BS EN 16877 pdf free download

BS EN 16877 pdf free download. Animal feeding stuffs: Methods of sampling and analysis 一 Determination of T-2 and HT-2， toxins, Deoxynivalenol and Zearalenone, in feed materials and compound feed by LC-MS.
5.11 Syringe filter:
Small internal volume, Nylon, Pore size: 0,2 urn Nylon.
5.12 LC-MS:
5.12.1 Solvent delivery system capable of delivering a binary gradient at flow rates appropriate for the analytical column in use with sufficient accuracy.
5.12.2 Auto liquid sampler (ALS) capable of injecting an appropriate volume of injection solution with sufficient accuracy, cross-contamination below 0,1 %.
5.12.3 Analytical column capable of separating the four analytes with the following performance:
Peak asymmetry factor at 10 % height: 0,9 <As < 1,4; minimum apparent retention factor for any of the four analytes: k  2; minimum plate number for any of the four analytes: N  1200; minimum resolution between two adjacent analyte peaks: Rs  4.
5.12.4 Mass spectrometer:
An instrument capable of performing selected reaction monitoring (SRM) with a sufficiently wide dynamic range. Any ionization source giving sufficient yield may be employed.
5.13 Balance with readability d = 0,00 1 g or better.
6 Procedures
6.1 Sample preparation
Laboratory samples should be taken and prepared in accordance with European legislation ([1], [2]) where applicable or, in any other case, with EN ISO 6498. The laboratory sample should be finely ground and thoroughly mixed using a mill (5.1) and a mixer (5.2) or another process for which complete homogenization has been demonstrated before a test portion is removed for analysis.

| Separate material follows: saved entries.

-- ==== Sys2Proof/Tests/Slice0.lean ====
section
/-! SUPPORT. Tests: every check of well-formedness refuses a term; small states that meet the hypotheses of the claims; and single steps. -/
namespace Sys2Proof.Tests
set_option Elab.async false
open Sys2Proof Sys2Proof.Machine Sys2Proof.Claims

/-- A module whose islands all run, with the barrier up. -/
def live : Dev := { Dev.reset with
  isl := tab (fun _ => .running)
  barrier := { Dev.reset.barrier with host := Fresh.side 0, field := Fresh.side 0 } }
/-- A module whose host side has lost the barrier. -/
def lost (d : Dev) : Dev := { d with barrier := { d.barrier with host := { d.barrier.host with view := .lost } } }
/-- Sessions 2 and 5 are open, and one of them owns every group. -/
def opened (owner : Nat) (d : Dev) : Dev := { d with site := { d.site with
  fieldSession := tab (fun i => if i.val = 1 then some (3, []) else if i.val = 4 then some (2, []) else none)
  owners := tab (fun _ => owner), ownersSeen := tab (fun _ => owner), tls := tab (fun _ => some ⟨0, true⟩)
  sessions := tab (fun i => if i.val = 1 then { Fresh.session with conn := some (.tls 1) }
    else if i.val = 4 then { Fresh.session with conn := some .usb } else Fresh.session) } }
/-- A request of session 2, over TLS. -/
def ask (data : List Byte) : Ask := ⟨.tls 1, 2, 7, 0, data⟩
/-- A request of session 5, at the maintenance port. -/
def askUsb (data : List Byte) : Ask := ⟨.usb, 5, 7, 0, data⟩
/-- A tenon message that is framed well. -/
def tenon (type session tag island : Nat) (payload : List Byte) : TenonMsg :=
  let h : Nat := type * 2 ^ 56 + session * 2 ^ 48 + tag * 2 ^ 40 + 3 * 2 ^ 38 + island * 2 ^ 32 + payload.length
  ⟨true, BitVec.ofNat 64 h, payload, crc32 (leBytes 8 h ++ payload)⟩
/-- Whether a command is a write that passes every check of R367 and R498. -/
def okWrite (c : Instr) (d : Dev) : Bool := match served c d with
  | some h => h.taken
  | none => false
/-- Such a command meets the hypotheses of the claims about writes. -/
theorem writes_of_okWrite {c : Instr} {d : Dev} (h : okWrite c d = true) : ∃ q, served c d = some q ∧ q.taken = true := by
  unfold okWrite at h
  split at h
  · exact ⟨_, ‹_›, h⟩
  · cases h
/-- Whether a message is heard. -/
def hears (l : Lane) (type : Nat) (m : TenonMsg) (d : Dev) : Bool := (receive l m d).2 && hdrType m.header == type
/-- Such a message meets the hypothesis of the claims about messages. -/
theorem heard_of_hears {l : Lane} {t : Nat} {m : TenonMsg} {d : Dev} (h : hears l t m d = true) : heard l t m d := by
  simpa [hears, heard] using h


/-! Time, the lanes, snapshots and events (chapters 1 and 14). -/

theorem meets_timeMark : (0 : Fin 8) ≠ 7 ∧ (7 : Fin 8) = 7 := by decide +kernel

/-- A module whose island 2 is in holdover. -/
def held : Dev := { live with time := { live.time with holdover := tab (fun i => i == 2) } }

/-- A module whose host island had its last time mark 20 ms ago. -/
def unmarked : Dev := { live with time := { live.time with now := ms 20 } }

theorem meets_holdoverLimit : (hostHoldover held).time.holdover[(2 : Fin 8)] = true ∧ (hostHoldover live).time.holdover[(2 : Fin 8)] = false
    ∧ unmarked.time.holdover[(0 : Fin 8)] = false ∧ up 0 unmarked = true
        ∧ unmarked.time.marked[(0 : Fin 8)] + ms 10 ≤ unmarked.time.now := by decide +kernel

theorem meets_referenceSwitch : up 7 live = true ∧ up 7 Dev.reset = false := by decide +kernel

/-- A module whose channels have transferred. -/
def stale : Dev := { live with chan := tab (fun _ => ⟨5, false⟩) }

theorem meets_channelStale :
    (∀ ch ∈ ([.timeMark 0, .safetyStop, .safetyFeed, .peerTime, .loadCommand, .lineLink] : List Channel), isStale ch stale = false
        ∧ up (chanReceiver ch) stale = true)
    ∧ isStale .safetyStop live = true := by decide +kernel

/-- A module in pair mode that is ACTIVE. -/
def twin : Dev := setNum 0x1C00 0x03 2 (setNum 0x1C00 0x01 1 live)

theorem meets_peerTimeTransfer : up 6 twin = true ∧ up 7 twin = true ∧ pairMode twin = true ∧ holds twin = true
    ∧ roleOf (setNum 0x1C00 0x03 0 twin) = 0 ∧ (setNum 0x1C00 0x03 0 twin).metro.aligned = false ∧ holds (setNum 0x1C00 0x03 1 twin) = false
    ∧ roleOf (setNum 0x1C00 0x03 1 twin) ≠ 0 ∧ pairMode live = false := by decide +kernel

theorem meets_safetyFeed : up 1 live = true ∧ up 3 live = true ∧ up 1 Dev.reset = false := by decide +kernel

theorem meets_wallClockOffsetSend : up 0 live = true ∧ barrierLost live = false ∧ up 0 Dev.reset = false := by decide +kernel

/-- A message of a type that waits at a sending port. -/
def waiting (type : Nat) : TenonOut := ⟨type, 0, 0, 7, true, true, 0, [], [], 8, 3⟩

/-- A module with a heartbeat waiting. -/
def queued : Dev := { live with barrier := { live.barrier with hf := { live.barrier.hf with queue := tab (fun c => if c = 0 then [waiting 1] else []) } } }

theorem meets_laneNextMessage : (laneOf .hf queued).recent = [] ∧ (laneOf .hf queued).queue[(0 : Fin 4)] = waiting 1 :: []
    ∧ (typeSpec (waiting 1).type).isSome = true ∧ (∀ c : Fin 4, (laneOf .fh queued).queue[c] = [])
        ∧ (∀ i : Fin 8, queued.log.queue[i] = []) := by decide +kernel

/-- The wall-clock offset on its way to the metrology island. -/
def offsetMsg : TenonOut := tenonItems 0x02 2 2 16 [77, 1] live
/-- A module with that message on lane HF. -/
def sending : Dev := { live with barrier := { live.barrier with hf := { live.barrier.hf with onLane := some offsetMsg } } }

theorem meets_wallClockLands : (laneOf .hf sending).onLane = some offsetMsg ∧ offsetMsg.type = 0x02 ∧ offsetMsg.island = 2
    ∧ offsetMsg.items = [77, 1] ∧ up 2 sending = true := by decide +kernel

theorem meets_headersReadBack : (waiting 1).type < 256 ∧ (waiting 1).session < 256 ∧ (waiting 1).tag < 256 ∧ (waiting 1).island < 16
    ∧ (waiting 1).length < 2048 := by decide +kernel

/-- A message whose CRC is wrong, and one that a later check rejects. -/
def badCrc : TenonMsg := { tenon 1 0 0 7 [] with crc := 0 }
def badType : TenonMsg := tenon 0xFF 0 0 7 []
/-- A module with two CRC failures on lane HF. -/
def failing2 : Dev := { live with barrier := { live.barrier with hf := { live.barrier.hf with crcFails := [0, 0], rxSeq := some 0 } } }

theorem meets_crcRealigns : up (receiverOf .hf) failing2 = true ∧ tenonCheck .hf badCrc failing2 = some 2
    ∧ (laneOf .hf failing2).crcFails = [0, 0] ∧ failing2.time.now < 0 + ms 1 := by decide +kernel

theorem meets_gapsCounted : up (receiverOf .hf) failing2 = true ∧ (tenonCheck .hf badType failing2).isSome = true
    ∧ (tenonCheck .hf badType failing2).all (fun n => decide (3 ≤ n)) = true
    ∧ (tenonCheck .hf (tenon 1 0 0 7 (leBytes 8 1)) failing2) = none ∧ (laneOf .hf failing2).rxSeq = some 0 := by decide +kernel

theorem meets_heartbeat : up 0 live = true ∧ hears .fh 0x01 (tenon 1 0 0 7 (leBytes 8 0x1FF)) live = true ∧ up 7 live = true
    ∧ hears .hf 0x01 (tenon 1 0 0 7 (leBytes 8 0x1FF)) live = true ∧ hears .hf 0x01 (tenon 1 0 0 7 []) live = false := by decide +kernel

/-- A module whose sides see the barrier so. -/
def seen (v : BarrierView) (b : Option Nat) : Dev :=
  { live with barrier := { live.barrier with host := { Fresh.side 0 with view := v, bound := b }, field := { Fresh.side 0 with view := v, bound := b } } }

theorem meets_barrierLoss : up 0 live = true ∧ (sideOf .host (seen .up (some 5))).view = .up
    ∧ (sideOf .host (seen .up (some 5))).bound.isSome = true ∧ (sideOf .field (seen .restartAwaited (some 5))).view = .restartAwaited
    ∧ (sideOf .field (seen .restartAwaited (some 5))).bound = some 5 ∧ (sideOf .host live).view ≠ .lost
        ∧ (sideOf .host live).bound = none := by decide +kernel

theorem meets_sessionNotice : hears .hf 0x07 (tenon 7 0 0 7 (leBytes 4 2)) live = true ∧ (⟨1, false, 0, []⟩ : SessionChange).opening = false
    ∧ (⟨1, true, 0, []⟩ : SessionChange).opening = true ∧ openForOther 1 [7] (opened 2 live) = true
        ∧ openForOther 1 [] live = false := by decide +kernel

/-- A request that arrives over the barrier: a read of the leg references of rail 1. -/
def acrossMsg : TenonMsg := tenon 5 2 9 7 (dictBytes ⟨0x10, 9, 2, 0, 0x1043, 1, []⟩)
/-- Its answer. -/
def acrossAnswer : TenonMsg := tenon 6 2 9 7 (dictBytes ⟨0x90, 9, 2, 0, 0x1043, 1, [3]⟩)
/-- Session 2 awaits the answer to request 9. -/
def awaiting : Dev := { opened 0 live with site := { (opened 0 live).site with
  sessions := upd (opened 0 live).site.sessions 1 (fun x => { x with outstanding := [9] }) } }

In all instances everything should be at room temperature before any kind of manipulation takes place.
6.2 Extraction
Some of the steps described below are more critical for the accuracy of the results than others. These steps are marked as such and should be carried out with the necessary attention. A scale-up of the test portion size is deemed to be acceptable if such a need is assumed. In that case the amounts of added water, ethyl acetate, and sodium sulphate need to be increased at the same rate, f.i. scale-up by factor of 2: 4 g test portion, 16 ml water, 32 ml ethyl acetate, 16 g sodium sulphate. In no way shall a scale-up be seen as replacement for proper sample preparation (6.1).
— For the test portion weigh 1,9 to 2,1 g of the homogeneous sample into a conical polypropylene screw-cap tube (5.3), round and record the weight to the second decimal (the accuracy of this weight is critical for the accuracy of the final result!).
— Add 7,2 to 8,8 ml of deionized water (4.1).
7 Measurements
7.1 General
The LC-MS system shall meet the requirements laid out in 5.12 and its sub-entries.
7.2 LC conditions
Choose an analytical column, mobile phase, gradient settings, and injection volume that let you meet the requirements in 5.12.3 (for examples see Annex B).
7.3 MS conditions
Choose an ion source with sufficient ionization yield for the four analytes and ion source settings such that a stable spray is achieved.
Choose for each analyte an appropriate precursor ion (adducts of the molecule with a Proton, Sodium, Ammonia, etc. in positive mode, or deprotonation, etc. in negative mode). If more than one precursor ion per analyte is detectable choosing the strongest is a good starting point. But one shall be aware that the choice of precursor ion will affect repeatability and, by that, LOD and LOQ.
For SRM select two product ions in the MS/MS spectrum for each selected precursor ion of each analyte. Set up SRM transitions with these precursor/ product ion combinations (for SRM examples see Annex B).
The selected MS settings shall be such that for a relevant feed material with a contamination of ca.
90 .tg/kg DON, 10 gig/kg HT-2 toxin, 10 rig/kg T-2 toxin, and 10 .ig/kg ZON, prepared according to
Clause 6, signal-to-noise ratios (peak-to-peak) of larger than 10 are obtained (see Annex C).BS EN 16877  pdf download.